1.    Due Diligence. SDS and its representatives shall enable the officers, accountants, counsel, bankers and other representatives of PCMT access to its properties, books, records, personnel, business and other relationships, and will fully cooperate in order that PCMT shall have full opportunity to make such investigation as it desires to make.

2.    Payments to SDS. Upon execution of this letter agreement, and on each of November 11th and December 11th, PCMT shall pay SDS the sum of US $20,000.

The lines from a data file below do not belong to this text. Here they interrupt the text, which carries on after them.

-- ==== Sys2Proof/Machine/Rings.lean ====
section
/-! DEFINITION. The ring commands of chapter Rings, Commands and Ordering: ring configuration and pointers, resuming a halted
ring, and NOP, WAIT, FENCE and PARAM. -/

namespace Sys2Proof.Machine

/-! ### Configuration (R352) -/

/-- Two ranges of words overlap. -/
def overlap (a n b m : Nat) : Bool := decide (a < b + m) && decide (b < a + n)

/-- A ring configuration image is invalid for ring `r` (R352). -/
def State.ringInvalid (s : State) (r v : Nat) : Bool :=
  let size := bits v 3 4
  let base := bits v 7 17
  let unit := bits v 30 4
  let cpl := bits v 24 6
  decide (8 < size) || base % 2 ^ (size + 4) != 0
  || (unit != 0 && (!s.isHead || bits v 0 2 != 0 || !s.bit CHN_STAT_PRESENT unit))
  || (bitOf v 2 &&
      ((List.range 64).any (fun q => q != r && s.on (RING_CFG_EN q) &&
         overlap base (2 ^ (size + 4)) (s.get (RING_CFG_BASE q)) (s.ringSize q))
       || (bits v 0 2 == 0 && (cpl == r || !s.ringIs cpl 1))))

/-- The ring's configuration fields take an image. -/
def State.putRingCfg (s : State) (r v : Nat) : State :=
  (((((((s.put (RING_CFG_KIND r) (bits v 0 2)).put (RING_CFG_EN r) (bits v 2 1)).put (RING_CFG_SIZE r) (bits v 3 4)).put
    (RING_CFG_BASE r) (bits v 7 17)).put (RING_CFG_CPL_RING r) (bits v 24 6)).put (RING_CFG_UNIT r) (bits v 30 4)).put
    (RING_CFG_PTRW r) (bits v 40 17)).put (RING_CFG_WM r) (bits v 57 4)

/-- The HEAD and TAIL words of STREAM ring `r` (R351). -/
def State.streamPtr (s : State) (r : Nat) (head : Bool) : Nat :=
  (s.get (RING_CFG_PTRW r) + b2n head) % 0x20000

/-- A ring's level, read from bank 6 for a STREAM ring (R350, R351). -/
def State.levelOf (s : State) (r : Nat) : Nat :=
  if s.ringIs r 3 then (s.peek6 (s.streamPtr r false) % 65536 + 65536 - s.peek6 (s.streamPtr r true) % 65536) % 65536
  else s.ringLevel r

/-- A ring takes a configuration write: it is DISABLED, or IDLE with a level of 0 (R352). -/
def State.ringOpen (s : State) (r : Nat) : Bool :=
  s.get (RING_STAT_STATE r) == 0 || (s.get (RING_STAT_STATE r) == 1 && s.levelOf r == 0)

/-- The ring takes a valid configuration; enabling it restarts its counts, those of a STREAM ring in bank 6 (R351, R352). -/
def State.ringInstall (s : State) (r v : Nat) : State :=
  let enables := bitOf v 2 && !s.on (RING_CFG_EN r)
  let s := if enables then
      (((s.setHead r 0).setTail r 0).put (RING_STAT_NEXT_SEQ r) 0).setRing r Ring.reset
    else s
  let s := ((s.putRingCfg r v).put (RING_STAT_STATE r) (bits v 2 1)).put (RING_STAT_CFG_ERR r) 0
  if enables && bits v 0 2 == 3 then (s.bankWrite 6 (s.streamPtr r false) 0).bankWrite 6 (s.streamPtr r true) 0 else s

/-- RING_CFG_WRITE (R352). -/
def ringCfgWrite (r v : Nat) (s : State) : State :=
  if s.ringOpen r && !s.ringInvalid r v then s.ringInstall r v
  else (s.put (RING_STAT_CFG_ERR r) 1).post 0x0304 sevWarn (pack [p16 r, (64, regImage (0xE03000 + 0x20 * r) v)])

/-- RING_CFG_WRITE. -/
def execRingCfgWrite (r : RingIx) (v : Word) (s : State) : Result := .next (ringCfgWrite r.val v.toNat s)

/-! ### Pointers (R350, R351) -/

/-- A pointer write is refused: PTR_ERR and RING_PTR_ERR (R350). -/
def State.ptrRefuse (s : State) (r ptr v : Nat) : State :=
  (s.put (RING_STAT_PTR_ERR r) 1).post 0x0303 sevWarn (pack [p16 r, p16 ptr, p16 v])

/-- RING_TAIL_WRITE (R350): the producer of a COMMAND or STREAM ring advances TAIL. -/
def ringTailWrite (r w : Nat) (s : State) : State :=
  let v := w % 65536
  if ¬ s.on (RING_CFG_EN r) then s
  else if s.ringIs r 3 then s.bankWrite 6 (s.streamPtr r false) (BitVec.ofNat 64 v)
  else if ¬ s.ringIs r 0 then s
  else
    let lvl := (v + 65536 - s.get (RING_HEAD_HEAD r)) % 65536
    if s.ringSize r < lvl ∨ lvl < s.ringLevel r then s.ptrRefuse r 1 v
    else
      let s := (s.put (RING_STAT_PTR_ERR r) 0).setTail r v
      if s.proxy r then s.proxySend r 4097 else s.makeReady r 4097

/-- RING_TAIL_WRITE. -/
def execRingTailWrite (r : RingIx) (v : Word) (s : State) : Result := .next (ringTailWrite r.val v.toNat s)

/-- RING_HEAD_WRITE (R350, R359): the consumer of a COMPLETION, EVENT or STREAM ring advances HEAD. -/
def ringHeadWrite (r w : Nat) (s : State) : State :=
  let v := w % 65536
  if ¬ s.on (RING_CFG_EN r) ∨ s.ringIs r 0 then s
  else if s.ringIs r 3 then s.bankWrite 6 (s.streamPtr r true) (BitVec.ofNat 64 v)
  else
    let lvl := (s.get (RING_TAIL_TAIL r) + 65536 - v) % 65536
    if s.ringLevel r < lvl then s.ptrRefuse r 0 v
    else
      let s := (s.put (RING_STAT_PTR_ERR r) 0).setHead r v
      if s.ringIs r 1 then s.cplReleaseAll.proxyRelease else s

/-- RING_HEAD_WRITE. -/
def execRingHeadWrite (r : RingIx) (v : Word) (s : State) : Result := .next (ringHeadWrite r.val v.toNat s)

/-- A STREAM ring's watermark at a frame boundary (R351). -/
def State.streamTick (s : State) (r : Nat) : State :=
  if ¬ s.ringIs r 3 ∨ ¬ s.bankUp 6 ∨ s.get (RING_CFG_WM r) = 0 then s
  else
    let lvl := s.levelOf r
    let q := s.ring r
    if s.get (RING_CFG_WM r) * s.ringSize r ≤ 16 * lvl then
      let s := s.setRing r { q with below := false }
      if q.below then s.post 0x0305 sevInfo (pack [p16 r, p32 lvl]) else s
    else s.setRing r { q with below := true }

/-! ### Resuming (R373, R374) -/

/-- A RING_RESUME for a proxy ring travels to its unit as a write of that unit's RING_RESUME (R374). -/
def State.proxyResume (s : State) (r mode : Nat) : State :=
  if s.proxy r then
    s.txUnit { hdr := tunHdr (s.get (RING_CFG_UNIT r)) 1 0xE03800 0 0 0 0, data := [r + 256 * mode] }
  else s

/-- A ring that runs on: a proxy ring is BUSY while commands are outstanding. -/
def State.ringRuns (s : State) (r : Nat) : State :=
  s.put (RING_STAT_STATE r) (if s.proxy r && (s.ring r).ready != s.get (RING_HEAD_HEAD r) then 2 else 1)

/-- HEAD moves past the failing command. -/
def State.passFailed (s : State) (r : Nat) : State :=
  s.setHead r ((s.get (RING_HEAD_HEAD r) + (s.ring r).haltNw) % 65536)

/-- SKIP (R373). -/
def skip (r : Nat) (s : State) : State :=
  if s.get (RING_STAT_STATE r) = 3 then ((s.passFailed r).ringRuns r).proxyResume r 0 else s

/-- SKIP. -/
def execSkip (r : RingIx) (s : State) : Result := .next (skip r.val s)

/-- RETRY (R373). -/
def retry (r : Nat) (s : State) : State :=
  if s.get (RING_STAT_STATE r) = 3 then
    ((s.setRing r { s.ring r with retrySeq := some (s.get (RING_STAT_HALT_SEQ r)) }).ringRuns r).proxyResume r 1
  else s

/-- RETRY. -/
def execRetry (r : RingIx) (s : State) : Result := .next (retry r.val s)

/-- FLUSH (R373). -/
def flush (r : Nat) (s : State) : State :=
  if s.get (RING_STAT_STATE r) = 3 then
    let s := s.passFailed r
    if s.proxy r then (s.ringRuns r).proxyResume r 2 else s.flushRun r 4097
  else s

/-- FLUSH. -/
def execFlush (r : RingIx) (s : State) : Result := .next (flush r.val s)

/-! ### NOP and WAIT (R360, R361) -/

/-- RING_NOP (R360). -/
def ringNop (r : Nat) (s : State) : State := s.command r 0x00 (fun _ => true) (fun _ _ s => s.finish r stOk 0)

/-- RING_NOP. -/
def execRingNop (r : RingIx) (s : State) : Result := .next (ringNop r.val s)

/-- MODE of a WAIT. -/
def waitMode (ws : List Nat) : Nat := bits (ws.headD 0) 16 2
/-- CODE of a WAIT. -/
def waitCode (ws : List Nat) : Nat := bits (ws.headD 0) 32 16
/-- The frame, count or timeout of a WAIT. -/
def waitArg (ws : List Nat) : Nat := ws.getD 1 0 % 2 ^ 32

/-- WAIT with MODE FRAME or FRAMES starts; it ends at once where its condition holds already (R361). -/
def State.waitStart (s : State) (r mode : Nat) : State :=
  s.command r 0x01 (fun ws => waitMode ws == mode) (fun _ ws s =>
    if waitCode ws ≠ 0 then s.finish r stBadArg 0
    else if (if mode = 0 then later (waitArg ws) s.frame else waitArg ws != 0) then
      s.setExec r (fun e => { e with left := waitArg ws })
    else s.finish r stOk s.frame)

/-- WAIT_FRAME (R361). -/
def waitFrame (r : Nat) (s : State) : State := s.waitStart r 0

/-- WAIT_FRAME. -/
def execWaitFrame (r : RingIx) (s : State) : Result := .next (waitFrame r.val s)

/-- WAIT_FRAMES (R361). -/
def waitFrames (r : Nat) (s : State) : State := s.waitStart r 1

/-- WAIT_FRAMES. -/
def execWaitFrames (r : RingIx) (s : State) : Result := .next (waitFrames r.val s)

/-- WAIT_EVENT (R361): events of this frame before the start do not count. -/
def waitEvent (r : Nat) (s : State) : State :=
  s.command r 0x01 (fun ws => waitMode ws == 3) (fun _ ws s =>
    s.setExec r (fun e => { e with left := waitArg ws, mask := s.occ.length }))

/-- WAIT_EVENT. -/
def execWaitEvent (r : RingIx) (s : State) : Result := .next (waitEvent r.val s)

/-- The event that a WAIT EVENT waits for has occurred in this frame since its start. -/
def State.eventSeen (s : State) (e : Exec) : Bool :=
  waitMode e.words == 3 && (s.occ.drop e.mask).contains (waitCode e.words)

/-- At the end of a frame, a WAIT EVENT whose event has occurred is met in that frame. -/
def State.waitOccur (s : State) (r : Nat) : State :=
  match (s.ring r).exec with
  | some e =>
    if e.words.headD 0 % 256 = 0x01 ∧ waitMode e.words = 3 ∧ ¬ e.committed then
      s.setExec r (fun e => { e with mask := 0, committed := s.eventSeen e, result := s.frame })
    else s
  | none => s

/-- At a frame boundary, now begun, waits on frames are met and timeouts run out (R361). -/
def State.waitTick (s : State) (r : Nat) : State :=
  match (s.ring r).exec with
  | some e =>
    if e.words.headD 0 % 256 = 0x01 ∧ waitMode e.words ≠ 2 ∧ ¬ e.committed then
      let mode := waitMode e.words
      let met := if mode = 0 then !later e.left s.frame else e.left == 1
      if met then s.setExec r (fun e => { e with committed := true, lost := mode == 3, result := s.frame })
      else if mode = 0 then s
      else s.setExec r (fun e => { e with left := e.left - 1 })
    else s
  | none => s

/-- WAIT_END (R361). -/
def waitEnd (r : Nat) (s : State) : State :=
  match (s.ring r).exec with
  | some e =>
    if e.words.headD 0 % 256 ≠ 0x01 then s
    else if e.committed then s.finish r (if e.lost then stTimeout else stOk) e.result
    else if s.eventSeen e then s.finish r stOk s.frame
    else s
  | none => s

/-- WAIT_END. -/
def execWaitEnd (r : RingIx) (s : State) : Result := .next (waitEnd r.val s)

/-! ### FENCE (R361) -/

/-- The commands of a snapshot that have not completed: pairs of a ring and the NEXT_SEQ it had. -/
def State.fenceOpen (s : State) (snap : List (Nat × Nat)) : List (Nat × Nat) :=
  snap.filter (fun p =>
    let done := (s.ring p.1).doneSeq
    done != s.get (RING_STAT_NEXT_SEQ p.1) && decide (32768 ≤ (done + 65536 - p.2) % 65536))

/-- FENCE (R361). -/
def fence (r : Nat) (s : State) : State :=
  s.command r 0x02 (fun _ => true) (fun _ ws s =>
    let snap := ((bitList 64 (ws.getD 1 0)).filter (fun q => q != r && s.ringIs q 0)).map
      (fun q => (q, s.get (RING_STAT_NEXT_SEQ q)))
    if (s.fenceOpen snap).isEmpty then s.finish r stOk 0
    else s.setExec r (fun e => { e with snap := snap, left := bits (ws.headD 0) 32 16 }))

/-- FENCE. -/
def execFence (r : RingIx) (s : State) : Result := .next (fence r.val s)

/-- A FENCE's condition and timeout at a frame boundary (R361). -/
def State.fenceTick (s : State) (r : Nat) : State :=
  match (s.ring r).exec with
  | some e =>
    if e.words.headD 0 % 256 = 0x02 ∧ ¬ e.committed then
      if (s.fenceOpen e.snap).isEmpty then s.setExec r (fun e => { e with committed := true })
      else if e.left = 1 then s.setExec r (fun e => { e with committed := true, lost := true })
      else s.setExec r (fun e => { e with left := e.left - 1 })
    else s
  | none => s

/-- FENCE_END (R361). -/
def fenceEnd (r : Nat) (s : State) : State :=
  match (s.ring r).exec with
  | some e =>
    if e.words.headD 0 % 256 ≠ 0x02 then s
    else if e.committed then s.finish r (if e.lost then stTimeout else stOk) 0
    else if (s.fenceOpen e.snap).isEmpty then s.finish r stOk 0
    else s
  | none => s

/-- FENCE_END. -/
def execFenceEnd (r : RingIx) (s : State) : Result := .next (fenceEnd r.val s)

/-! ### PARAM (R362) -/

/-- The values that a PARAM in execution has not yet put into its shelf's queue go there while it has space; a load that
covers the tile discards them (R73, R362). -/
def State.paramPush (s : State) (r : Nat) : Nat → State
  | 0 => s
  | n + 1 =>
    match (s.ring r).exec with
    | some e =>
      let w0 := e.words.headD 0
      let t := bits w0 16 10
      let k := e.words.length - 1 - e.mask
      if e.mask = 0 ∨ w0 % 256 ≠ 0x05 then s
      else if s.loadCovers t then
        (((s.setExec r (fun e => { e with mask := e.mask - 1 })).paramDrop t (bits w0 28 4 + k)).paramDone (some (r, e.seq))
          true).paramPush r n
      else
        let q := s.shelfQueue (t / 64)
        if 64 ≤ q.length then s
        else
          ((s.setExec r (fun e => { e with mask := e.mask - 1, committed := true })).setShelfQueue (t / 64)
            (q ++ [{ tile := t, idx := bits w0 28 4 + k, val := BitVec.ofNat 64 (e.words.getD (k + 1) 0)
                     cmd := some (r, e.seq) }])).paramPush r n
    | none => s

/-- PARAM (R360, R362). -/
def param (r : Nat) (s : State) : State :=
  s.command r 0x05 (fun _ => true) (fun _ ws s =>
    let nw := ws.length - 1
    if 15 < bits (ws.headD 0) 28 4 + nw - 1 then s.finish r stBadArg 0
    else (s.setExec r (fun e => { e with left := nw, mask := nw })).paramPush r 8)

/-- PARAM. -/
def execParam (r : RingIx) (s : State) : Result := .next (param r.val s)

/-! ### The rings at a frame boundary and at a reset -/

/-- What the command processor does at the end of a frame. -/
def State.ringsEnd (s : State) : State := (List.range 64).foldl State.waitOccur s

/-- What it does at a frame boundary once the frame number has moved on and the shelf queues have drained. -/
def State.ringsTick (s : State) : State :=
  let s := (List.range 64).foldl (fun s r => (s.waitTick r).fenceTick r) s
  let s := (List.range 64).foldl (fun s r => s.paramPush r 8) s
  (List.range 64).foldl State.streamTick s

/-- Every ring returns to its reset configuration, and its commands are lost (R352, R378, R420). -/
def State.ringsClear (s : State) : State :=
  let keep := s.regs.filter (fun p => decide (p.1 < 0xE03000 * 64) || decide (0xE03800 * 64 ≤ p.1))
  let regs := resetRegs.foldl (fun m p => if 0xE03000 * 64 ≤ p.1 ∧ p.1 < 0xE03800 * 64 then mapInsert m p.1 p.2 else m) keep
  { s with regs := regs, rings := [], cplOut := [], groups := [], auxq := [], bankWait := []
           annals := { s.annals with flushCmds := [], flushNext := [] }
           wake := { s.wake with ho := s.wake.ho.map (fun h => { h with ring := none }) } }

/-- A FABRIC or WARM reset discards every command and returns every ring to its reset configuration; events wait in the
always-on buffer, and bank 6 keeps its words (R378). `depth` is the LAST_DEPTH code. -/
def State.ringsReset (s : State) (depth : Nat) : State :=
  (s.ringsClear.bump RING_GLOBAL_RESETS).put RING_GLOBAL_LAST_DEPTH depth

end Sys2Proof.Machine
end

3.    Exclusivity. In consideration hereof, SDS shall not, directly or indirectly, through any director, officer, member, manager, employee, agent, creditor, representative or otherwise (and each of said parties shall use reasonable efforts to insure such persons shall not directly or indirectly) (i) solicit, initiate or encourage the submission of inquiries, proposals or offers from any person or entity relating to (x) any business combination with respect to SDS or the business or assets of SDS; or (y) the sale of any of the assets and/or securities of SDS (an "Alternative Transaction"), (ii) enter into or participate in any negotiations, or initiate any discussions or continue any discussions initiated by others, regarding any Alternative Transaction, or furnish to any other person or entity any information with respect to the assets or business of SDS or its business for the purposes of pursuing a possible Alternative Transaction with any other party, or (iii) otherwise participate in, assist, facilitate or encourage any effort or attempt by any other person or entity to do any of the foregoing. SDS shall promptly notify PCMT of any proposal or inquiry made to it or any of its directors, officers, members, managers, creditors, employees, agents, representatives, or otherwise with respect to any of the foregoing.
 


4.    Confidentiality. Except as required by applicable law, neither party shall disclose nor permit its officers, representatives, agents or employees to discuss the existence or terms of this letter agreement to any third party.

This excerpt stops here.